4. Reduce or Eliminate Unnecessary/Repetitive Work
A smaller database may tolerate unnecessary repetition in its maintenance work without compromising availability. In a VLDB, repetition becomes expensive and often a key hindrance to successfully meeting your availability requirements.
Examine expensive tight loops in maintenance jobs, and move as much work out of the inner loop as possible. Database maintenance operations often consist of collections or hierarchies of loops of work. For instance, it is common to loop through databases, tables, and then indexes to update statistics and perform index rebuild. The assumption is that these objects can be treated uniformly—an assumption whose validity must be explicitly examined in a VLDB context.
Explore opportunities to reduce repetitions caused by job failure and restart.
It is common that when a database maintenance job fails and restarts, it may repeat bulk of the work that has already been completed prior to the failure, a waste you may not afford in a critical VLDB.
5. Separate Read-Only Data from Read-Write Data
Fortunately, a VLDB often contains a large amount of data that becomes read-only once it ages beyond a point. The maintenance requirements on the read-only data are inevitably less demanding than those on the read-write data. Effective VLDB management must exploit this characteristic.
Identify the complete lifecycle for each data entity. A data entity typically goes through several phases in its lifecycle. An example of such a lifecycle is as follows: Data creation -> Read-write phase -> Read-only phase -> Data purge.

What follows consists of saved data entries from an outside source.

-- ==== Sys2Proof/Word.lean ====
section
/-! DEFINITION. The word types of the block (spec/00_scope.md R6, R11). -/

namespace Sys2Proof

/-- A byte of DRAM. -/
abbrev Byte := BitVec 8

/-- A register, pc or timer value: XLEN = 32 bits, unsigned (R6). -/
abbrev Word := BitVec 32

/-- A 4-bit register field of an instruction, naming x[0] to x[15] (R33). -/
abbrev RegIdx := BitVec 4

end Sys2Proof
end

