-- ==== Sys2Proof/Machine/Flags.lean ====
section
/-! DEFINITION. Conditions. The block has no flags or condition codes (spec/10_state.md R47): JMPC compares registers
directly and EDGE_DETECT writes its result into a register. This file holds their selector tables (spec/30_encoding.md
R105) and the conditions they select (spec/42_width2.md R172, R181, spec/43_width4.md R200). -/

namespace Sys2Proof.Machine

/-- The seven functions of EDGE_DETECT (R181). -/
inductive EdgeFn where
  | rising
  | falling
  | anyTransition
  | stableLow
  | stableHigh
  | stable
  | alwaysTrue
deriving DecidableEq, Repr

/-- EDGE_FUNC_MAP (R105, decision D12). 7 is invalid. -/
def edgeFuncMap : List (BitVec 3 × EdgeFn) :=
  [(0#3, .rising), (1#3, .falling), (2#3, .anyTransition), (3#3, .stableLow), (4#3, .stableHigh), (5#3, .stable),
   (6#3, .alwaysTrue)]

/-- The function a selector names, none for an invalid one. -/
def edgeFn? (fn : BitVec 3) : Option EdgeFn :=
  (edgeFuncMap.find? (fun row => row.1 == fn)).map Prod.snd

/-- The eight functions of JMPC (R200). -/
inductive JmpcFn where
  | eq
  | ne
  | gt
  | lt
  | ge
  | le
  | rising
  | falling
deriving DecidableEq, Repr

/-- The function selectors of JMPC (R105). 8 to 15 are invalid. -/
def jmpcFuncMap : List (BitVec 4 × JmpcFn) :=
  [(0#4, .eq), (1#4, .ne), (2#4, .gt), (3#4, .lt), (4#4, .ge), (5#4, .le), (6#4, .rising), (7#4, .falling)]

/-- The function a selector names, none for an invalid one. -/
def jmpcFn? (fn : BitVec 4) : Option JmpcFn :=
  (jmpcFuncMap.find? (fun row => row.1 == fn)).map Prod.snd

/-- `cur(r) = x[r][0]` (R172). -/
def State.curBit (s : State) (r : RegIdx) : Bool := (s.x r).getLsbD 0

/-- `old(r) = prev[r][0]` (R172). -/
def State.oldBit (s : State) (r : RegIdx) : Bool := (s.prevAt r).getLsbD 0

/-- The condition of an EDGE_DETECT function on the old and the current bit (R181). -/
def edgeHolds (f : EdgeFn) (old cur : Bool) : Bool :=
  match f with
  | .rising => !old && cur
  | .falling => old && !cur
  | .anyTransition => old != cur
  | .stableLow => !old && !cur
  | .stableHigh => old && cur
  | .stable => old == cur
  | .alwaysTrue => true

/-- The condition of a JMPC function: `x[rs1] OP x[rs2]`, unsigned, or an edge of bit 0 of `rs1` (R200). -/
def jmpcHolds (f : JmpcFn) (rs1 rs2 : RegIdx) (s : State) : Bool :=
  match f with
  | .eq => s.x rs1 == s.x rs2
  | .ne => s.x rs1 != s.x rs2
  | .gt => decide (s.x rs1 > s.x rs2)
  | .lt => decide (s.x rs1 < s.x rs2)
  | .ge => decide (s.x rs1 ≥ s.x rs2)
  | .le => decide (s.x rs1 ≤ s.x rs2)
  | .rising => edgeHolds .rising (s.oldBit rs1) (s.curBit rs1)
  | .falling => edgeHolds .falling (s.oldBit rs1) (s.curBit rs1)

end Sys2Proof.Machine
end

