-- ==== Sys2Proof/Machine/Width8.lean ====
section
/-! DEFINITION. The meaning of the eight-byte instruction (spec/44_width8.md). It starts from the state whose pc has
already been advanced by 8 (log 6). -/

namespace Sys2Proof.Machine

/-- MOVI (R230): x[rd] <- imm; a set reserved bit raises the fatal MalformedMovi and writes no register. -/
def execMovi (rsv : BitVec 1) (rd : RegIdx) (imm : BitVec 32) (s : State) : Host.Outcome State Fault Refusal :=
  if rsv = 1#1 then raise (.movi rsv rd imm) .malformedMovi .none s else .next (s.setX rd imm)

end Sys2Proof.Machine
end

Partition very large tables using table partitioning, identify the read-only partitions, and apply the maintenance operations on the read-only partitions only when necessary.
Purge data at the end of its lifecycle by dropping its table partition. Removing a table partition is a database meta-data operation and can be done instantaneously.

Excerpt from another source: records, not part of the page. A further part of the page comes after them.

/-- Settles O19: every selector but 7 names a function, whose test of the two bits is the value written. -/
theorem edgeDetectWritesTheEdgeTest : Obligations.EdgeDetectWritesTheEdgeTest := by
  refine ⟨fun b0 b1 _ h => ?decodes, fun rd rs fn s hfn => ?writes⟩
  case decodes =>
    exact (decode_two (o := .edgeDetect) (congrArg opClass? h)).trans (congrArg _ (decodeTwo_edgeDetect b0 b1))
  case writes =>
    intro o c
    obtain ⟨f, hf⟩ := Option.ne_none_iff_exists'.mp (mt (edgeFn?_eq_none_iff fn).mp hfn)
    have named {k : BitVec 3} {g : EdgeFn} (hg : edgeFn? k = some g) (hk : fn = k) : f = g :=
      Option.some.inj (hf.symm.trans (hk ▸ hg))
    refine ⟨_, edgeHolds f o c, exec_edgeDetect_valid rd rs s hf, s.setX_writes rd _, fun h => ?_, fun h => ?_,
      fun h => ?_, fun h => ?_, fun h => ?_, fun h => ?_, fun h => ?_⟩
    · exact named (g := .rising) rfl h ▸ edgeHolds_rising o c
    · exact named (g := .falling) rfl h ▸ edgeHolds_falling o c
    · exact named (g := .anyTransition) rfl h ▸ edgeHolds_anyTransition o c
    · exact named (g := .stableLow) rfl h ▸ edgeHolds_stableLow o c
    · exact named (g := .stableHigh) rfl h ▸ edgeHolds_stableHigh o c
    · exact named (g := .stable) rfl h ▸ edgeHolds_stable o c
    · exact named (g := .alwaysTrue) rfl h ▸ rfl

end Sys2Proof.Machine
end

section
/-! PROOFS. The four-byte instructions (spec/43_width4.md): JMPC, ARITH_OP, BIT_SLICE, LOAD. -/

namespace Sys2Proof

/-! ### The words, byte by byte -/

section Words
variable (b0 b1 b2 b3 : Byte)

theorem decodeFour_jmpc :
    decodeFour .jmpc (b0 ++ b1 ++ b2 ++ b3)
      = .instr (.jmpc (b0.extractLsb' 0 4) (b1.extractLsb' 4 4) (b1.extractLsb' 0 4) b2) := by
  simp only [decodeFour, Field.get, Layout.jmpcFn, Layout.jmpcRs1, Layout.jmpcRs2, Layout.jmpcOff,
    join4_fields b0 b1 b2 b3]

theorem decodeFour_bitSlice :
    decodeFour .bitSlice (b0 ++ b1 ++ b2 ++ b3)
      = .instr (.bitSlice (b0.extractLsb' 0 4) (b1.extractLsb' 4 4) ((b1 ++ b2).extractLsb' 7 5)
          (b2.extractLsb' 2 5)) := by
  simp only [decodeFour, Field.get, Layout.sliceRd, Layout.sliceRs, Layout.sliceStart, Layout.sliceEnd,
    join4_fields b0 b1 b2 b3]

theorem decodeFour_load :
    decodeFour .load (b0 ++ b1 ++ b2 ++ b3) = .instr (.load (b0.extractLsb' 0 4) (b1 ++ b2 ++ b3)) := by
  simp only [decodeFour, Field.get, Layout.loadRd, Layout.loadAddr, join4_fields b0 b1 b2 b3]

theorem decodeFour_arith_invalid (hf : arithFn? (b0.extractLsb' 0 4) = none) :
    decodeFour .arithOp (b0 ++ b1 ++ b2 ++ b3) = .invalidArithFunc (b0.extractLsb' 0 4) := by
  simp only [decodeFour, Field.get, Layout.arithFn, join4_fields b0 b1 b2 b3, hf]

end Words

end Sys2Proof

namespace Sys2Proof.Machine

/-! ### JMPC -/

section JmpcHolds
variable (rs1 rs2 : RegIdx) (s : State)

/-! The conditions on the unsigned values of the two registers (spec/43_width4.md R200). -/

theorem jmpcHolds_eq : jmpcHolds .eq rs1 rs2 s = true ↔ (s.x rs1).toNat = (s.x rs2).toNat :=
  beq_iff_eq.trans BitVec.toNat_inj.symm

Move read-only data to a separate read-only database or multiple read-only databases. This must be weighed against likely increase in application complexity due to the need to route queries to multiple databases.
6. Pre-perform as Much Work as Possible
Examine each recovery scenario, and look for work that can be done before the recovery state. The goal is to keep to a minimum the amount of work that has to be done after an event of a disaster to recover a database.

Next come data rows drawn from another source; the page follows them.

-- ==== Sys2Proof/Decode.lean ====
section
/-! DEFINITION. Decoding of instruction words, total and rejecting by name, and the encoder.

The decoder reads the opcode table of the spec (R52-R54): a row is a mask and a pattern for the eleven
opcode bits 31:21 and what the remaining fields mean.  It decides the causes ZERO_WORD, ILLEGAL_OPCODE
and the word's own ILLEGAL_ENCODING faults (R56); the causes that depend on the mode, on the register
file or on the privilege of the issuer are decided where an instruction issues (Machine/Operands.lean). -/

namespace Sys2Proof

/-- Why a word is no instruction (R56). -/
inductive DecodeError where
  /-- All 32 bits are zero. -/
  | zeroWord
  /-- The opcode is unassigned (R52). -/
  | illegalOpcode
  /-- A field that must be zero is not, a sub value is unassigned, or a displacement is unaligned. -/
  | illegalEncoding
deriving DecidableEq, Repr

/-- The fields below the opcode of a word, and the literal words that follow it. -/
structure Fields where
  d : Reg
  a : Reg
  b : Reg
  lit : Word
  lit2 : Word
deriving DecidableEq, Repr

/-- `n` bits of `v` from bit `lo` up. -/
def ext (v : BitVec w) (lo n : Nat) : BitVec n := v.extractLsb' lo n

/-- The lookahead field of a Format L word (R41). -/
def Fields.la (f : Fields) : BitVec 4 := ext f.b 3 4

/-- Bits 20:0 of the word, for Formats M and P. -/
def Fields.low (f : Fields) : BitVec 21 := f.d ++ f.a ++ f.b

/-- An instruction, given that its encoding is legal. -/
def given (c : Bool) (i : Instr) : Option Instr := if c then some i else none

/-- A row of the opcode table: the opcode bits it fixes, their values, and the instruction it gives. -/
abbrev Row := Nat × Nat × (BitVec 11 → Fields → Option Instr)

/-- Class 0x0 of the opcode map (R52-R54, Tables 3-6 and 3-7). -/
def rows0 : List Row := [
  (0x7FF, 0x001, fun _ f => given (f.d == 0 && f.a == 0 && f.b == 0) .nop),
  (0x7FF, 0x002, fun _ f => given (ext f.low 0 1 == 0) (.mode (ext f.low 17 4) (ext f.low 12 5) (ext f.low 9 3) (ext f.low 8 1) (ext f.low 7 1) (ext f.low 5 2) (ext f.low 1 4))),
  (0x7FF, 0x003, fun _ f => given (ext f.low 0 6 == 0) (.rep (ext f.low 15 6) (ext f.low 12 3) (ext f.low 9 3) (ext f.low 6 3))),
  (0x7FF, 0x004, fun _ f => given (f.d == 0 && f.a == 0 && f.b == 0 && ext f.lit 0 2 == 0) (.bra f.lit)),
  (0x7FF, 0x005, fun _ f => given (f.d == 0 && f.b == 0) (.jmp f.a)),
  (0x7FF, 0x006, fun _ f => given (f.a == 0 && f.b == 0 && ext f.lit 0 2 == 0) (.call f.d f.lit)),
  (0x7FF, 0x007, fun _ f => given (f.b == 0) (.callr f.d f.a)),
  (0x7FF, 0x008, fun _ f => given (f.d == 0 && f.a == 0 && f.b == 0) .ret),
  (0x7FF, 0x009, fun _ f => given (f.d == 0 && f.a == 0 && f.b == 0) .exit),
  (0x7FF, 0x00A, fun _ f => given (f.d == 0 && f.a == 0 && f.b == 0) .yield)]

/-- Class 0x1 of the opcode map (R52-R54, Tables 3-6 and 3-7). -/
def rows1 : List Row := [
  (0x7FC, 0x080, fun o f => some (.add (ext o 1 1) (ext o 0 1) f.d f.a f.b f.lit)),
  (0x7FC, 0x084, fun o f => some (.addc (ext o 1 1) (ext o 0 1) f.d f.a f.b f.lit)),
  (0x7FC, 0x088, fun o f => some (.sub (ext o 1 1) (ext o 0 1) f.d f.a f.b f.lit)),
  (0x7FC, 0x08C, fun o f => some (.subb (ext o 1 1) (ext o 0 1) f.d f.a f.b f.lit)),
  (0x7FC, 0x090, fun o f => given (f.b == 0) (.neg (ext o 1 1) (ext o 0 1) f.d f.a f.lit)),
  (0x7FC, 0x094, fun o f => some (.mul (ext o 1 1) (ext o 0 1) f.d f.a f.b f.lit)),
  (0x7FC, 0x098, fun o f => some (.mad (ext o 1 1) (ext o 0 1) f.d f.a f.b f.lit)),
  (0x7FC, 0x09C, fun o f => given (f.b == 0) (.abs (ext o 1 1) (ext o 0 1) f.d f.a f.lit)),
  (0x7F8, 0x0A0, fun o f => given (ext f.b 0 3 == 0) (.div (ext o 2 1) (ext o 1 1) (ext o 0 1) f.d f.a f.la f.lit)),
  (0x7F8, 0x0A8, fun o f => given (ext f.b 0 3 == 0) (.rem (ext o 2 1) (ext o 1 1) (ext o 0 1) f.d f.a f.la f.lit)),
  (0x7F8, 0x0B0, fun o f => some (.min (ext o 2 1) (ext o 1 1) (ext o 0 1) f.d f.a f.b f.lit)),
  (0x7F8, 0x0B8, fun o f => some (.max (ext o 2 1) (ext o 1 1) (ext o 0 1) f.d f.a f.b f.lit)),
  (0x7FC, 0x0C0, fun o f => some (.mulh (ext o 1 1) (ext o 0 1) f.d f.a f.b f.lit)),
  (0x7FC, 0x0C4, fun o f => some (.mulw (ext o 1 1) (ext o 0 1) f.d f.a f.b f.lit)),
  (0x7FC, 0x0C8, fun o f => some (.madw (ext o 1 1) (ext o 0 1) f.d f.a f.b f.lit)),
  (0x7FE, 0x0CC, fun o f => given (f.b == 0) (.mov (ext o 0 1) f.d f.a f.lit)),
  (0x7FE, 0x0CE, fun o f => given (f.a == 127 && f.b == 0) (.ldi (ext o 0 1) f.d f.lit f.lit2)),
  (0x7FE, 0x0D0, fun o f => some (.and (ext o 0 1) f.d f.a f.b f.lit)),
  (0x7FE, 0x0D2, fun o f => some (.or (ext o 0 1) f.d f.a f.b f.lit)),
  (0x7FE, 0x0D4, fun o f => some (.xor (ext o 0 1) f.d f.a f.b f.lit)),
  (0x7FE, 0x0D6, fun o f => some (.andn (ext o 0 1) f.d f.a f.b f.lit)),
  (0x7FE, 0x0D8, fun o f => given (f.b == 0) (.not (ext o 0 1) f.d f.a f.lit)),
  (0x7FE, 0x0DA, fun o f => some (.shl (ext o 0 1) f.d f.a f.b f.lit)),
  (0x7FE, 0x0DC, fun o f => some (.shr (ext o 0 1) f.d f.a f.b f.lit)),
  (0x7FE, 0x0DE, fun o f => some (.shra (ext o 0 1) f.d f.a f.b f.lit)),
  (0x7FE, 0x0E0, fun o f => some (.rot (ext o 0 1) f.d f.a f.b f.lit)),
  (0x7FE, 0x0E2, fun o f => given (f.b == 0) (.popc (ext o 0 1) f.d f.a f.lit)),
  (0x7FE, 0x0E4, fun o f => given (f.b == 0) (.clz (ext o 0 1) f.d f.a f.lit)),
  (0x7FE, 0x0E6, fun o f => given (f.b == 0) (.ctz (ext o 0 1) f.d f.a f.lit)),
  (0x7FE, 0x0E8, fun o f => given (f.b == 0) (.brev (ext o 0 1) f.d f.a f.lit)),
  (0x7FE, 0x0EA, fun o f => some (.sel (ext o 0 1) f.d f.a f.b f.lit)),
  (0x7FC, 0x0EC, fun o f => some (.bfx (ext o 1 1) (ext o 0 1) f.d f.a f.b f.lit)),
  (0x7FE, 0x0F0, fun o f => some (.bfi (ext o 0 1) f.d f.a f.b f.lit)),
  (0x7FE, 0x0F2, fun o f => given (f.d == 0) (.cmpN (ext o 0 1) f.a f.b f.lit)),
  (0x7FE, 0x0F4, fun o f => given (f.d == 0) (.cmpS (ext o 0 1) f.a f.b f.lit)),
  (0x7FE, 0x0F6, fun o f => given (f.d == 0) (.tst (ext o 0 1) f.a f.b f.lit)),
  (0x7FF, 0x0F8, fun _ f => some (.fshf f.d f.a f.b f.lit)),
  (0x7FF, 0x0F9, fun _ f => some (.perm f.d f.a f.b f.lit)),
  (0x7FF, 0x0FA, fun _ f => some (.lea f.d f.a f.b f.lit)),
  (0x7FF, 0x0FB, fun _ f => some (.dot4N f.d f.a f.b f.lit)),
  (0x7FF, 0x0FC, fun _ f => some (.dot4S f.d f.a f.b f.lit)),
  (0x7FF, 0x0FD, fun _ f => some (.sad f.d f.a f.b f.lit)),
  (0x7FF, 0x0FE, fun _ f => given (f.a == 0 && f.b == 0) (.getcc f.d f.lit)),
  (0x7FF, 0x0FF, fun _ f => given (f.d == 0 && f.b == 0) (.setcc f.a f.lit))]

/-- Class 0x2 of the opcode map (R52-R54, Tables 3-6 and 3-7). -/
def rows2 : List Row := [
  (0x7F8, 0x100, fun o f => some (.shfl (ext o 1 2) (ext o 0 1) f.d f.a f.b f.lit)),
  (0x7FF, 0x108, fun _ f => given (f.b == 0) (.voteSome f.d f.a f.lit)),
  (0x7FF, 0x109, fun _ f => given (f.b == 0) (.voteEvery f.d f.a f.lit)),
  (0x7FF, 0x10A, fun _ f => given (f.b == 0) (.voteSame f.d f.a f.lit)),
  (0x7FF, 0x10B, fun _ f => given (f.b == 0) (.ballot f.d f.a f.lit)),
  (0x7F0, 0x110, fun o f => given (f.b == 0) (.scan (ext o 0 4) f.d f.a f.lit)),
  (0x7F0, 0x120, fun o f => given (f.b == 0) (.scanEx (ext o 0 4) f.d f.a f.lit)),
  (0x7F0, 0x130, fun o f => given (f.b == 0) (.reduce (ext o 0 4) f.d f.a f.lit)),
  (0x7FE, 0x140, fun o f => given (f.b == 0) (.matchLane (ext o 0 1) f.d f.a f.lit)),
  (0x7FE, 0x142, fun o f => some (.bcast (ext o 0 1) f.d f.a f.b f.lit)),
  (0x7FE, 0x144, fun o f => some (.kmov (ext o 0 1) f.d f.a f.b f.lit))]

/-- Class 0x3 of the opcode map (R52-R54, Tables 3-6 and 3-7). -/
def rows3 : List Row := [
  (0x7DF, 0x180, fun o f => some (.fadd (ext o 5 1) f.d f.a f.b f.lit)),
  (0x7DF, 0x181, fun o f => some (.fsub (ext o 5 1) f.d f.a f.b f.lit)),
  (0x7DF, 0x182, fun o f => some (.fmul (ext o 5 1) f.d f.a f.b f.lit)),
  (0x7DF, 0x183, fun o f => some (.fma (ext o 5 1) f.d f.a f.b f.lit)),
  (0x7DF, 0x184, fun o f => some (.fnma (ext o 5 1) f.d f.a f.b f.lit)),
  (0x7DF, 0x185, fun o f => given (ext f.b 0 3 == 0) (.fdiv (ext o 5 1) f.d f.a f.la f.lit)),
  (0x7DF, 0x186, fun o f => given (ext f.b 0 3 == 0) (.fsqrt (ext o 5 1) f.d f.a f.la f.lit)),
  (0x7DF, 0x187, fun o f => given (ext f.b 0 3 == 0) (.frcp (ext o 5 1) f.d f.a f.la f.lit)),
  (0x7DF, 0x188, fun o f => some (.fmin (ext o 5 1) f.d f.a f.b f.lit)),
  (0x7DF, 0x189, fun o f => some (.fmax (ext o 5 1) f.d f.a f.b f.lit)),
  (0x7DF, 0x18A, fun o f => some (.fminm (ext o 5 1) f.d f.a f.b f.lit)),
  (0x7DF, 0x18B, fun o f => some (.fmaxm (ext o 5 1) f.d f.a f.b f.lit)),
  (0x7DF, 0x18C, fun o f => given (f.b == 0) (.fabs (ext o 5 1) f.d f.a f.lit)),
  (0x7DF, 0x18D, fun o f => given (f.b == 0) (.fneg (ext o 5 1) f.d f.a f.lit)),
  (0x7DF, 0x18E, fun o f => some (.fcpys (ext o 5 1) f.d f.a f.b f.lit)),
  (0x7FF, 0x18F, fun _ f => some (.fcmp f.d f.a f.b f.lit)),
  (0x7DF, 0x190, fun o f => given (f.b == 0) (.fclass (ext o 5 1) f.d f.a f.lit)),
  (0x7DF, 0x191, fun o f => given (f.b == 0) (.frint (ext o 5 1) f.d f.a f.lit)),
  (0x7DF, 0x192, fun o f => some (.fscale (ext o 5 1) f.d f.a f.b f.lit)),
  (0x7DF, 0x193, fun o f => given (f.b == 0) (.fgetx (ext o 5 1) f.d f.a f.lit))]

/-- Class 0x4 of the opcode map (R52-R54, Tables 3-6 and 3-7). -/
def rows4 : List Row := [
  (0x7FF, 0x200, fun _ f => given (ext f.b 0 3 == 0) (.sinpi f.d f.a f.la f.lit)),
  (0x7FF, 0x201, fun _ f => given (ext f.b 0 3 == 0) (.cospi f.d f.a f.la f.lit)),
  (0x7FF, 0x202, fun _ f => given (ext f.b 0 3 == 0) (.exp2 f.d f.a f.la f.lit)),
  (0x7FF, 0x203, fun _ f => given (ext f.b 0 3 == 0) (.log2 f.d f.a f.la f.lit)),
  (0x7FF, 0x204, fun _ f => given (ext f.b 0 3 == 0) (.rcpa f.d f.a f.la f.lit)),
  (0x7FF, 0x205, fun _ f => given (ext f.b 0 3 == 0) (.rsqa f.d f.a f.la f.lit)),
  (0x7FF, 0x206, fun _ f => given (ext f.b 0 3 == 0) (.tanh f.d f.a f.la f.lit)),
  (0x7FF, 0x210, fun _ f => given (f.d == 0 && ext f.b 0 2 == 0) (.fmtld f.a f.la (ext f.b 2 1) f.lit)),
  (0x7FF, 0x211, fun _ f => given (f.a == 0 && f.b == 0) (.fmtrd f.d f.lit)),
  (0x7FF, 0x212, fun _ f => some (.cvt f.d f.a f.b f.lit)),
  (0x7FF, 0x213, fun _ f => some (.cvti f.d f.a f.b f.lit)),
  (0x7FF, 0x214, fun _ f => some (.cvtf f.d f.a f.b f.lit)),
  (0x7FF, 0x215, fun _ f => some (.pack f.d f.a f.b f.lit)),
  (0x7FF, 0x216, fun _ f => some (.unpack f.d f.a f.b f.lit)),
  (0x7FF, 0x217, fun _ f => some (.scale f.d f.a f.b f.lit))]

/-- Class 0x5 of the opcode map (R52-R54, Tables 3-6 and 3-7). -/
def rows5 : List Row := [
  (0x7FC, 0x280, fun o f => given (ext f.b 0 2 == 0) (.ld (ext o 0 3) f.d f.a f.la (ext f.b 2 1) f.lit)),
  (0x7FE, 0x284, fun o f => given (ext f.b 0 2 == 0) (.ld (ext o 0 3) f.d f.a f.la (ext f.b 2 1) f.lit)),
  (0x7FF, 0x286, fun _ f => given (ext f.b 0 2 == 0) (.ldv f.d f.a f.la (ext f.b 2 1) f.lit)),
  (0x7FF, 0x287, fun _ f => given (ext f.b 0 2 == 0) (.ldkB32 f.d f.a f.la (ext f.b 2 1) f.lit)),
  (0x7FF, 0x288, fun _ f => given (ext f.b 0 2 == 0) (.ldkB64 f.d f.a f.la (ext f.b 2 1) f.lit)),
  (0x7FF, 0x289, fun _ f => given (ext f.b 0 2 == 0) (.ldmx f.d f.a f.la (ext f.b 2 1) f.lit)),
  (0x7FF, 0x28A, fun _ f => given (ext f.b 0 2 == 0) (.acq f.d f.a f.la (ext f.b 2 1) f.lit)),
  (0x7FF, 0x28B, fun _ f => given (f.d == 0) (.pref f.a f.b f.lit)),
  (0x7FC, 0x290, fun o f => some (.st (ext o 0 2) f.d f.a f.b f.lit)),
  (0x7FF, 0x294, fun _ f => some (.stv f.d f.a f.b f.lit)),
  (0x7FF, 0x295, fun _ f => some (.stmx f.d f.a f.b f.lit)),
  (0x7FF, 0x296, fun _ f => some (.rel f.d f.a f.b f.lit)),
  (0x7FF, 0x297, fun _ f => given (f.d == 0) (.flush f.a f.b f.lit)),
  (0x7FF, 0x298, fun _ f => given (f.d == 0) (.invl f.a f.b f.lit)),
  (0x7FF, 0x299, fun _ f => given (f.a == 0 && f.b == 0) (.fence f.d))]

/-- Class 0x6 of the opcode map (R52-R54, Tables 3-6 and 3-7). -/
def rows6 : List Row := [
  (0x7F0, 0x300, fun o f => given (ext f.b 0 2 == 0) (.atom (ext o 1 4) (ext o 0 1) f.d f.a f.la (ext f.b 2 1) f.lit)),
  (0x7FC, 0x310, fun o f => given (ext f.b 0 2 == 0) (.atom (ext o 1 4) (ext o 0 1) f.d f.a f.la (ext f.b 2 1) f.lit)),
  (0x7FE, 0x314, fun o f => given (ext f.b 0 2 == 0) (.atom (ext o 1 4) (ext o 0 1) f.d f.a f.la (ext f.b 2 1) f.lit)),
  (0x7FE, 0x316, fun o f => given (ext f.b 0 2 == 0) (.acas (ext o 0 1) f.d f.a f.la (ext f.b 2 1) f.lit)),
  (0x7FF, 0x318, fun _ f => given (ext f.b 0 2 == 0) (.afadd f.d f.a f.la (ext f.b 2 1) f.lit)),
  (0x7FF, 0x319, fun _ f => given (ext f.b 1 1 == 0) (.afmm f.d f.a f.la (ext f.b 2 1) (ext f.b 0 1) f.lit)),
  (0x7F0, 0x320, fun o f => some (.ared (ext o 1 4) (ext o 0 1) f.d f.a f.b f.lit)),
  (0x7FC, 0x330, fun o f => some (.ared (ext o 1 4) (ext o 0 1) f.d f.a f.b f.lit)),
  (0x7FE, 0x334, fun o f => some (.ared (ext o 1 4) (ext o 0 1) f.d f.a f.b f.lit)),
  (0x7FF, 0x338, fun _ f => given (ext f.b 0 2 == 0) (.aprog f.d f.a f.la (ext f.b 2 1) f.lit)),
  (0x7FF, 0x339, fun _ f => given (f.d == 0) (.apload f.a f.b f.lit))]

/-- Class 0x7 of the opcode map (R52-R54, Tables 3-6 and 3-7). -/
def rows7 : List Row := [
  (0x7FF, 0x380, fun _ f => some (.cpl f.d f.a f.b f.lit)),
  (0x7FF, 0x381, fun _ f => some (.cpf f.d f.a f.b f.lit)),
  (0x7FF, 0x382, fun _ f => some (.cpt f.d f.a f.b f.lit)),
  (0x7FF, 0x383, fun _ f => some (.cpm f.d f.a f.b f.lit)),
  (0x7FF, 0x390, fun _ f => some (.binit f.d f.a f.b f.lit)),
  (0x7FF, 0x391, fun _ f => given (f.d == 0) (.arrive f.a f.b f.lit)),
  (0x7FF, 0x392, fun _ f => some (.expect f.d f.a f.b f.lit)),
  (0x7FF, 0x393, fun _ f => some (.wait f.d f.a f.b f.lit)),
  (0x7FF, 0x394, fun _ f => some (.cadd f.d f.a f.b f.lit)),
  (0x7FF, 0x395, fun _ f => given (ext f.b 0 2 == 0) (.cread f.d f.a f.la (ext f.b 2 1) f.lit)),
  (0x7FF, 0x396, fun _ f => given (f.d == 0 && f.b == 0) (.bseal f.a f.lit)),
  (0x7FF, 0x397, fun _ f => given (f.d == 0 && f.b == 0) (.bwait f.a f.lit)),
  (0x7FF, 0x398, fun _ f => given (f.b == 0) (.stallrd f.d f.a f.lit))]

Do not delay learning until the recovery time. That's right!
7. Prefer Resilience to Recovery
Being able to transparently recover from a failure is resilience. In other words, resilience can be viewed as automated recovery. Server clustering, automatic failover with synchronous log shipping or disk replication, and multiple load-balanced HBAs are examples of configurations that improve resilience.
8. Take Advantage of the SAN infrastructure
Consider SAN-based DBMS snapshot backups. SAN-based snapshot backups are capable of backing up very large databases in a matter of seconds to another set of disk volumes, making available the otherwise backup time for performing other maintenance operations.
Consider SAN clones, snapshots or BCVs for offloading maintenance operations. These SAN technologies require little time to create a copy of a very large database, which can then be used for offloading maintenance operations.